Malicious USB Charging Points and Insecure Wi-Fi Networks ...

Malicious USB Charging Points and Insecure Wi-Fi Networks …

June 10, 2014

Apple's landing in Latin America is already a reality with the opening of the first Apple Store in BrazilBecause data roaming charges are generally very expensive, many fans around the world and travelers to Brazil for the 2014 World Cup will likely choose to use free Wi-Fi hotspots to watch the games or share their experience. with family and friends on social media without giving much thought to security issues. However, this is very risky because all data sent or received over open Wi-Fi networks can be intercepted.

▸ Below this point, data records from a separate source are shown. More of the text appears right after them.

-- ==== Sys2Proof/Machine/Life.lean ====
section
/-! DEFINITION. What ends and releases: team barriers and their phases (R257-R259), donations (R117), paddock barriers
(R266), fold messages (R341, R342), run-ahead undone and confirmed (R349, R350), and lanes, groups and teams that end
(R139). -/

namespace Sys2Proof.Machine
open Sys2Proof

/-! ## Team barriers (R257, R258) -/

/-- The bits set in a word. -/
def popc (w : Word) : Nat := ((List.range 32).filter fun i => bit w i).length

/-- The phase is complete (R257). -/
def Bar.complete (b : Bar) : Bool := popc b.memb + b.extra.toNat ≤ b.arrv

/-- A donation of a completed phase carried out (R117). -/
def State.donate (s : State) (t : Nat) (d : Donation) : State :=
  let x := s.group d.donor
  let r := s.groupAt t d.recipient.toNat
  let void := x.evlim < 64 || d.recipient.toNat ≥ (s.team t).hdr.groups || d.recipient.toNat == x.gidx ||
    (match r with | none => true | some r => (s.group r).evlim ≥ 64 || (s.group r).ended)
  -- sD is written now, in the state that a rollback of younger run-ahead restores too
  let fill (v : Word) (s : State) : State :=
    (s.modGroup d.donor fun g => { g with out := g.out.filter fun p => p.n != d.n || p.ready }).deliverTo d.donor d.n false
      [.s d.dst v ones32] []
  if void then fill 0 s
  else
    let s1 := if x.ext then s.modTeam t fun tm => { tm with xfree := tm.xfree + 1 } else s
    let s2 := fill 1 (s1.modGroup d.donor fun g => { g.dropExt with evlim := 63 })
    match r with
    | some r => s2.modGroup r fun g => { g with evlim := x.evlim }
    | none => s2

/-- CheckComplete of barrier `b` of team `t` (R257): PH goes up, the count returns to 0, what the arrivals brought is kept for the waits
(R262), donations are carried out in ascending donor index. -/
def State.checkBar (s : State) (t b : Nat) : State :=
  let x := (s.team t).bar b
  if x.complete then
    let ds := (s.team t).don.filter fun d => d.bar == b && d.phase == x.ph
    let s1 := (s.modHb fun h => h.phase (.bar t b) x.ph.toNat).modTeam t fun tm =>
      { tm.setBar b { x with ph := x.ph + 1, arrv := 0, gather := [], past := x.past ++ [(x.ph, x.gather)] } with don := tm.don.filter fun d => !(d.bar == b && d.phase == x.ph) }
    (sortBy (fun a c => (s.group a.donor).gidx ≤ (s.group c.donor).gidx) ds).foldl (fun s d => s.donate t d) s1
  else s

/-- The issue number of a team's group `i`. -/
def State.issueOf (s : State) (t i : Nat) : Nat :=
  match s.groupAt t i with
  | some g => (s.group g).issueNo
  | none => 0

/-- The arrival of team-relative group `i` at a team barrier, for what happens before what (R262). -/
def State.hbArrive (s : State) (t b i n : Nat) : State :=
  match s.groupAt t i with
  | some g => s.modHb fun h => h.arrive (.bar t b) (groupParty g) n
  | none => s

/-- One arrival of team-relative group `i` (R258, R262). -/
def State.arrive (s : State) (t b i : Nat) : State :=
  let n := s.issueOf t i
  ((s.hbArrive t b i n).modTeam t fun tm =>
    let y := tm.brings b i n
    let x := y.bar b
    y.setBar b { x with arrv := x.arrv + 1, arrp := vecPut x.arrp i (some x.ph) }).checkBar t b

/-- An arrival of the matrix sequencer, a party outside MEMB (R258, R262). -/
def State.arriveSeq (s : State) (t b : Nat) : State :=
  ((s.modHb fun h => h.arrive (.bar t b) (mxParty t) ((s.team t).order.arrivals + 1)).modTeam t fun tm =>
    let n := tm.order.arrivals + 1
    let y := { tm with order := { tm.order with arrivals := n } }.brings b seqParty n
    y.setBar b { y.bar b with arrv := (y.bar b).arrv + 1 }).checkBar t b

/-- Group `i` has arrived in the current phase already (R258). -/
def Bar.arrived (x : Bar) (i : Nat) : Bool := bit x.memb i && vecAt x.arrp i none == some x.ph

/-- BDROP of group `i` (R258): for what it orders it is an arrival in the current phase (R262). -/
def State.dropBar (s : State) (t b i : Nat) : State :=
  if !bit ((s.team t).bar b).memb i then s
  else
    let n := s.issueOf t i
    ((s.hbArrive t b i n).modTeam t fun tm =>
      let y := tm.brings b i n
      let x := y.bar b
      y.setBar b { x with arrv := if vecAt x.arrp i none == some x.ph then x.arrv - 1 else x.arrv,
                          memb := x.memb &&& ~~~(1#32 <<< i) }).checkBar t b

/-! ## Paddock barriers (R266) -/

def State.paddock (s : State) (k : Nat) : Paddock :=
  s.paddocks.getD k { grid := 0, teams := [], clus0 := 0, clus1 := none, bars := Vector.replicate 4 {} }

def State.modPBar (s : State) (k b : Nat) (f : PBar → PBar) : State :=
  let p := s.paddock k
  { s with paddocks := s.paddocks.set k { p with bars := vecPut p.bars b (f (vecAt p.bars b {})) } }

/-- Team `t` has arrived: every group of it that has not ended has arrived in this phase. -/
def State.teamArrived (s : State) (x : PBar) (t : Nat) : Bool :=
  (s.teamGroups t).all fun g => (s.group g).ended || x.arrp.any fun e => e.1 == g && e.2 == x.ph

/-- The local phase of a die half: every live team of the half has arrived. -/
def State.halfArrived (s : State) (k b : Nat) (second : Bool) : Bool :=
  let p := s.paddock k
  let c := if second then p.clus1 else some p.clus0
  p.teams.all fun t =>
    (s.team t).st == .ended || some (clusterOf (s.team t).core) != c || s.teamArrived (vecAt p.bars b {}) t

/-- A completed phase of a paddock barrier. -/
def PBar.next (x : PBar) : PBar := { x with ph := x.ph + 1, local0 := false, local1 := false }

/-- A phase of a paddock barrier completes (R262, R266). -/
def State.nextPad (s : State) (k b : Nat) : State :=
  let n := (vecAt (s.paddock k).bars b {}).ph.toNat
  (s.modPBar k b PBar.next).modHb fun h => h.phase (.pad k b) n

/-- Local phases checked; a paddock on one cluster has an empty cross-die phase. -/
def State.checkPaddock (s : State) (k b : Nat) : State :=
  let p := s.paddock k
  if p.teams.all fun t => (s.team t).st == .ended then s
  else
    let l0 := s.halfArrived k b false
    match p.clus1 with
    | none => if l0 then s.nextPad k b else s
    | some _ => s.modPBar k b fun x => { x with local0 := x.local0 || l0, local1 := x.local1 || s.halfArrived k b true }

/-- The arrival of group `g`. -/
def State.arrivePaddock (s : State) (k b g : Nat) : State :=
  ((s.modPBar k b fun x => { x with arrp := insertK x.arrp g x.ph }).modHb fun h =>
    h.arrive (.pad k b) (groupParty g) (s.group g).issueNo).checkPaddock k b

/-! ## Messages and folds (R341, R342) -/

/-- A message sent. -/
def State.send (s : State) (m : Msg) : State := { s with msgs := s.msgs ++ [m] }

/-- The key of a group (R341): CORELOC[16:0] × 64 + slot. -/
def State.foldKey (s : State) (g : Nat) : Nat :=
  (s.coreloc (s.team (s.group g).team).core).toNat % 2 ^ 17 * 64 + (s.group g).slot

def Group.fold (g : Group) (k : Nat) : FoldSlot := vecAt g.folds k {}
def Group.setFold (g : Group) (k : Nat) (f : FoldSlot) : Group := { g with folds := vecPut g.folds k f }

/-- The slot holds a formed fold. -/
def FoldSlot.valid (f : FoldSlot) : Bool := bit f.id 31
/-- The fold's id. -/
def FoldSlot.fid (f : FoldSlot) : Nat := (bits f.id 0 12).toNat

/-- The join of a slot that waits for fold `id`, withdrawn (R341): a leave follows it to the root, unless the fold has formed without
it and refuses it. -/
def State.withdraw (s : State) (g k id key : Nat) : State :=
  let formed := s.pkg.folds.any fun f => f.id == id && f.formed
  let counted := s.msgs.any fun m => match m with | .formed g' k' _ _ => g' == g && k' == k | _ => false
  if formed && !counted then
    { s with msgs := s.msgs.filter fun m => match m with
        | .join i x _ => !(i == id && x == key)
        | .refused g' k' _ => !(g' == g && k' == k)
        | _ => true }
  else s.send (.leave id key)

/-- The leaves of a group that ends, for every slot it holds or has a join waiting in (R341, R342). -/
def State.leaveAll (s : State) (g : Nat) : State :=
  (List.range 4).foldl (fun s k =>
    let f := (s.group g).fold k
    let s1 := if f.valid then s.send (.leave f.fid f.key)
      else match f.joining with
        | some id => s.withdraw g k id f.key
        | none => s
    s1.modGroup g fun x => x.setFold k {}) s

/-! ## Run-ahead (R346-R350) -/

/-- The group rolled back to its CBR (R350, steps 1 to 5): STATUS keeps VOTEMIX (R344). -/
def Group.rollback (g : Group) : Group :=
  match g.ra with
  | none => g
  | some r =>
    { g with
      regs := { r.regs with status := (r.regs.status &&& ~~~0x10#32) ||| (g.regs.status &&& 0x10#32) }
      sets := r.sets, stack := r.stack, loops := r.loops, win := [], issueNo := r.startNo
      out := g.out.filter fun p => p.n < r.startNo
      ra := none }

/-- Rolled back, the group waits at its CBR with its contribution counted and PEND set (R355). -/
def Group.rollbackWaiting (g : Group) : Group :=
  match g.ra with
  | none => g
  | some r =>
    let x := g.rollback
    (x.setFold r.slot { x.fold r.slot with wait := some r.cbr }).putSet r.cbr.entry
      { x.set r.cbr.entry with stalled := true, served := 1 }

/-! ## Lanes, groups and teams that end (R139) -/

/-- A team whose last group has ended (R139): its donations are gone and its sequencer is abandoned (R286); its
scratchpad and store stay for the commands that still complete (R284). -/
def Team.finish (t : Team) : Team :=
  { t with st := .ended, don := [], xq := [], seq := t.seq.map (fun q => { q with st := .ended }), preq := false, qexp := false }

/-- Whether every group of a team has ended. -/
def State.teamDone (s : State) (t : Nat) : Bool := (s.teamGroups t).all fun g => (s.group g).ended

/-- The team ends if its last group has; its paddock's barriers are looked at again (R266). -/
def State.endTeam (s : State) (t : Nat) : State :=
  let pb (s : State) : State :=
    match (s.team t).paddock with
    | some k => (List.range 4).foldl (fun s b => s.checkPaddock k b) s
    | none => s
  if (s.team t).st != .ended && s.teamDone t then pb (s.modTeam t Team.finish) else pb s

/-- A group with no live lane, lending none, ends: its block returns to the reservation, it leaves every barrier and
fold, its donation is cancelled (R114, R117, R139, R259, R342).  A fresh group whose last thread has ended gives its home groups
what a dissolution gives them (DESIGN CHOICE, log 79). -/
def State.endGroup (s : State) (g : Nat) : State :=
  let x := s.group g
  if x.ended || x.live != 0 || x.lent != 0 then s
  else if !x.homes.isEmpty then s.dissolve g
  else
    let s1 := (s.leaveAll g).setGroup g { x with
      ended := true, ext := false, xwait := false, sets := Vector.replicate 4 {}, stack := [], ra := none, trapReq := none,
      handler := none, folds := Vector.replicate 4 {}, win := [] }
    let s2 := s1.modTeam x.team fun t =>
      { t with xfree := if x.ext then t.xfree + 1 else t.xfree, xq := t.xq.filter (· != g),
               don := t.don.filter fun d => d.donor != g }
    ((List.range 16).foldl (fun s b => s.dropBar x.team b x.gidx) s2).endTeam x.team

/-- Lanes that leave the user trap handler; with the last one the held splits are released (R75). -/
def Group.leaveHandler (g : Group) (m : Word) : Group :=
  { g with handler := (g.handler.map fun (h : Handler) => { h with lanes := h.lanes &&& ~~~m }).filter fun h => h.lanes != 0 }

/-- Lanes taken from every lane set and rejoin set of a group (R139). -/
def Group.removeLanes (g : Group) (m : Word) : Group :=
  let f (l : LaneSet) : LaneSet := if l.lanes &&& ~~~m == 0 then {} else { l with lanes := l.lanes &&& ~~~m, rj := l.rj &&& ~~~m }
  (({ g with live := g.live &&& ~~~m, sets := vecMap f g.sets,
             stack := (g.stack.map f).filter fun l => l.lanes != 0 }.leaveHandler m).settle).barReady

/-- The virtual lanes of fresh group `f` whose threads come from lanes `m` of home group `h` (R150). -/
def Group.virtualOf (f : Group) (h : Nat) (m : Word) : Word :=
  maskOf fun i => match f.homes[i]? with
    | some q => q.1 == h && q.2 < 32 && bit m q.2
    | none => false

/-- Threads of home group `h` that are lent to fresh groups end there (R153, R185); a fresh group without a live lane dissolves. -/
def State.endLent (s : State) (h : Nat) (m : Word) : State :=
  (s.freshGroups (s.group h).team).foldl (fun s f =>
    let v := (s.group f).virtualOf h m &&& (s.group f).live
    if v == 0 then s
    else ((s.modGroup f fun x => x.removeLanes v).dropGone f (s.group f).loops).endGroup f) s

/-- Lanes of a group end or are killed (R139); a lent lane ends in its home group too (R153). -/
def State.endLanes (s : State) (g : Nat) (m : Word) : State :=
  let x := s.group g
  let s1 := (s.modGroup g fun x => x.removeLanes m).dropGone g x.loops
  let s2 := (homesOf x.homes).foldl (fun s h =>
    let mine := homeLanes x.homes h m
    ((s.modGroup h fun y => { y.removeLanes mine with lent := y.lent &&& ~~~mine }).dropGone h (s.group h).loops).endGroup h) s1
  s2.endGroup g

/-- Lanes killed by the privileged handler: run-ahead is rolled back first (R355); those lent to fresh groups end there, too (R153, R185). -/
def State.killLanes (s : State) (g : Nat) (m : Word) : State :=
  let s1 := s.modGroup g Group.rollbackWaiting
  let x := s1.group g
  let s2 := if x.lent &&& m == 0 then s1
    else (s1.endLent g m).modGroup g fun y => { y with lent := x.lent &&& ~~~m, live := x.live }
  s2.endLanes g m

end Sys2Proof.Machine
end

Passwords, PIN numbers and other confidential data could also fall into the hands of cybercriminals if public charging stations are used – both in Brazil and in any other country in the world – since they can be malicious.

Insecure Wi-Fi networks

Anticipating the influx of fans descending in Brazil this week, Kaspersky Lab security experts conducted an investigation into Wi-Fi access in Ṣo Paulo, one of the host cities of the World Cup. They traveled 100 km through the city and tested more than 5,000 different hotspots popular with tourists Рparks, shopping malls, airports and other places of interest. As a result of this study, it was found that 26% of the 5,000 open Wi-Fi networks in the city of Ṣo Paulo do not use any type of encryption.

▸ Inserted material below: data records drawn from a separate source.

/-- A freed block of team `t` is cleared and bound to the oldest waiting group, whose XACQ then has nothing to wait for
(R115). -/
def execExtendedBlockGrant (t : Nat) (s : State) : Host.Outcome State Fault Refusal :=
  ok (match (s.team t).xq with
    | [] => s
    | g :: rest =>
      if (s.team t).xfree == 0 then s
      else (s.modTeam t fun x => { x with xq := rest, xfree := x.xfree - 1 }).modGroup g fun x =>
        { x with ext := true, xwait := false, regs := x.regs.clearExt })

/-- XREL (R116): waits for the results to v64-v127 that are outstanding when it issues (R162), then the block returns to the
reservation. -/
def execXrel (f : SPF) (s : State) : Host.Outcome State Fault Refusal :=
  ok (s.unlessAhead fun s => s.unlessFresh fun s =>
    if !s.cg.ext then s.advance f.y
    else if s.cset.fsnap == none && !s.cg.extPending.isEmpty then s.await s.cg.extPending 0
    else ((s.modCt fun t => { t with xfree := t.xfree + 1 }).modCg Group.dropExt).advance f.y)

/-- DONATE (R117): one arrival on bN, stalled as BARRIVE is while this phase has it already; the result comes when the
phase completes. -/
def execDonate (f : SPF) (s : State) : Host.Outcome State Fault Refusal :=
  ok (s.barrierForm fun s => s.whenBanked fun s =>
    let b := f.sel.toNat % 16
    let g := s.cg
    let x := s.ct.bar b
    if x.arrived g.gidx then (s.stallAt 0 (.arrive b)).locks s.cur.g
    else
      let d : Donation :=
        { bar := b, phase := x.ph, donor := s.cur.g, recipient := g.sreg f.sa.toNat, dst := f.dst.toNat, n := g.issueNo }
      let s1 := (s.modCt fun t => { t with don := t.don ++ [d] }).modCg fun g =>
        { g with out := g.out ++ [{ n := g.issueNo, t := false, ws := [], fls := [], ready := false }] }
      (s1.advance f.y).arrive g.team b g.gidx)

/-! ## Events of lane sets and compaction (R137, R147, R151, R165) -/

/-- The oldest record of the stack moves into a free entry; when four parked sets hold the entries and a DEFER record waits,
the JOIN or BAR entry of highest index is written to the stack first and the DEFER record loaded (R137, R147). -/
def execDeferRecordLoad (g : Nat) (s : State) : Host.Outcome State Fault Refusal :=
  let x := s.group g
  let load (l : LaneSet) : LaneSet := if l.st == .defer then { l with st := .ready } else l
  ok (match x.freeEntry with
    | some e => match x.stack with
      | [] => s
      | l :: rest => s.settleAt g ({ x with stack := rest }.putSet e (load l))
    | none =>
      let parked (l : LaneSet) : Bool := l.st == .join || l.st == .bar
      match [3, 2, 1, 0].find? (fun e => parked (x.set e)), x.stack.find? (fun l => l.st == .defer) with
      | some e, some d =>
        if (List.range 4).all (fun e => parked (x.set e)) then
          s.settleAt g ({ x with stack := x.stack.erase d ++ [x.set e] }.putSet e (load d))
        else s
      | _, _ => s)

/-- A candidate that found no partner runs on in its own group (R151). -/
def execCompactionTimeout (g e : Nat) (s : State) : Host.Outcome State Fault Refusal :=
  ok (s.modGroup g fun x => (x.putSet e { x.set e with cand := none }).settle)

/-- A split's age reaches AgeCap (R165). -/
def execAgeCap (g e : Nat) (s : State) : Host.Outcome State Fault Refusal :=
  ok (s.modGroup g fun x => x.putSet e { x.set e with age := 1024 })

/-- Whether a candidate may join a fresh group being formed with the first one (R151): original groups of one team, quarter
and role, alike in their extended block, at one PC, with nothing outstanding and no run-ahead. -/
def State.mayCombine (s : State) (a b : Nat × Nat) : Bool :=
  let x := s.group a.1
  let y := s.group b.1
  x.team == y.team && x.quarter == y.quarter && x.role == y.role && x.ext == y.ext &&
  (x.set a.2).pc == (y.set b.2).pc && y.homes.isEmpty && !y.ended && (y.set b.2).cand.isSome && (y.set b.2).lanes != 0 &&
  y.out.isEmpty && y.ra.isNone && y.handler.isNone && y.trapReq.isNone

/-- The candidates that form one fresh group, in order: each disjoint in lanes from those before it (R151). -/
def State.chosen (s : State) (first : Nat × Nat) : Word → List (Nat × Nat) → List (Nat × Nat)
  | _, [] => []
  | used, c :: cs =>
    let m := ((s.group c.1).set c.2).lanes
    if s.mayCombine first c && used &&& m == 0 then c :: s.chosen first (used ||| m) cs else s.chosen first used cs

/-- The home and lane of each virtual lane of a fresh group (R150): threads in ascending VLANE. -/
def State.freshHomes (s : State) (cs : List (Nat × Nat)) : List (Nat × Nat) :=
  sortBy (fun a b => (s.group a.1).gidx * 32 + a.2 ≤ (s.group b.1).gidx * 32 + b.2)
    (cs.flatMap fun c => (lanesOf ((s.group c.1).set c.2).lanes).map fun p => (c.1, p))

/-- Registers of a fresh group (R152): vector lanes and mask bits of each thread, the rest a copy of the host's. -/
def State.freshRegs (s : State) (host : Group) (homes : List (Nat × Nat)) : Regs :=
  let at' (i : Nat) : Nat × Nat := homes.getD i (s.groups.length, i)
  { host.regs with
    v := Vector.ofFn fun r => vregOf fun i =>
      (laneOf (vecAt (s.group (at' i).1).regs.v r.val (Vector.replicate 32 0)) (at' i).2).toNat
    m := Vector.ofFn fun r => maskOf fun i => i < homes.length && bit (vecAt (s.group (at' i).1).regs.m r.val 0) (at' i).2
    fpflags := 0, status := host.regs.status &&& 1 }

/-- The compaction unit combines candidates into a fresh group, when at least two groups contribute (R151). -/
def execFreshGroupForm (cands : List (Nat × Nat)) (s : State) : Host.Outcome State Fault Refusal :=
  let cs := sortBy (fun a b => (s.group a.1).gidx ≤ (s.group b.1).gidx) cands.dedup
  ok (match cs with
    | [] => s
    | first :: _ =>
      let sel := s.chosen first 0 cs
      let quarterFull := ((s.groups.filter fun g => !g.homes.isEmpty && !g.ended &&
        (s.team g.team).core == (s.team (s.group first.1).team).core && g.quarter == (s.group first.1).quarter).length) ≥ 4
      if (sel.map (·.1)).dedup.length < 2 || quarterFull then s
      else
        let host := s.group first.1
        let homes := s.freshHomes sel
        let n := maskOf fun i => i < homes.length
        let fresh : Group :=
          { host with
            live := n, present := n, regs := s.freshRegs host homes, homes, lent := 0, win := [], out := [], stack := [],
            sets := vecPut (Vector.replicate 4 {}) 0 { lanes := n, st := .ready, pc := (host.set first.2).pc },
            folds := Vector.replicate 4 {}, batches := {}, host := first.1, ra := none, handler := none, trapReq := none, retype := none, invs := [], xwait := false }
        let s1 := sel.foldl (fun s c => s.modGroup c.1 fun x =>
          { x.putSet c.2 {} with lent := x.lent ||| (x.set c.2).lanes }) s
        { s1 with groups := s1.groups ++ [fresh] })

end Sys2Proof.Machine
end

With this in mind, the company’s experts prepared a list of recommendations so that fans are not affected:

  • Always enter any Wi-Fi network through a VPN connection. If you don’t have one, please get it and install it on all your devices – smartphones, tablets, laptops, etc.
  • If a Wi-Fi network blocks your VPN connection, avoid using that network. If you have no other choice, it is better to use the Internet connection through the TOR browser together with your own DNSCrypt settings directly on your device.
  • If you have your own Access Point, please check that the firmware is the latest version. Otherwise, update it.
  • Do not leave your Access Point with the factory default settings; change them and also set new strong passwords.
  • Check the encryption that your Access Point now has. If it is WPA or WEP, change it to WPA2 with AES settings. Disable the SSID Broadcast function and make sure the network password is secure.
  • In case there is no really secure network where you are, don’t worry about posting your photos right now, wait until you find a safe place to work.

Fake USB charging points

Cybercriminals know that with the use of mobile devices and the exchange of information, the battery of these devices does not last long and they have set their sights on public chargers, turning them into a new vector of attacks. A malicious AC / DC charger is going to recharge your battery, but at the same time it can silently steal your smartphone information. Interception will occur over a USB connection, as most connectors use this type of connection. In some cases, these bogus loaders can also install malware capable of tracking your location, stealing notes, contacts, photos, messages, as well as call logs, saved passwords, and even browser cookies.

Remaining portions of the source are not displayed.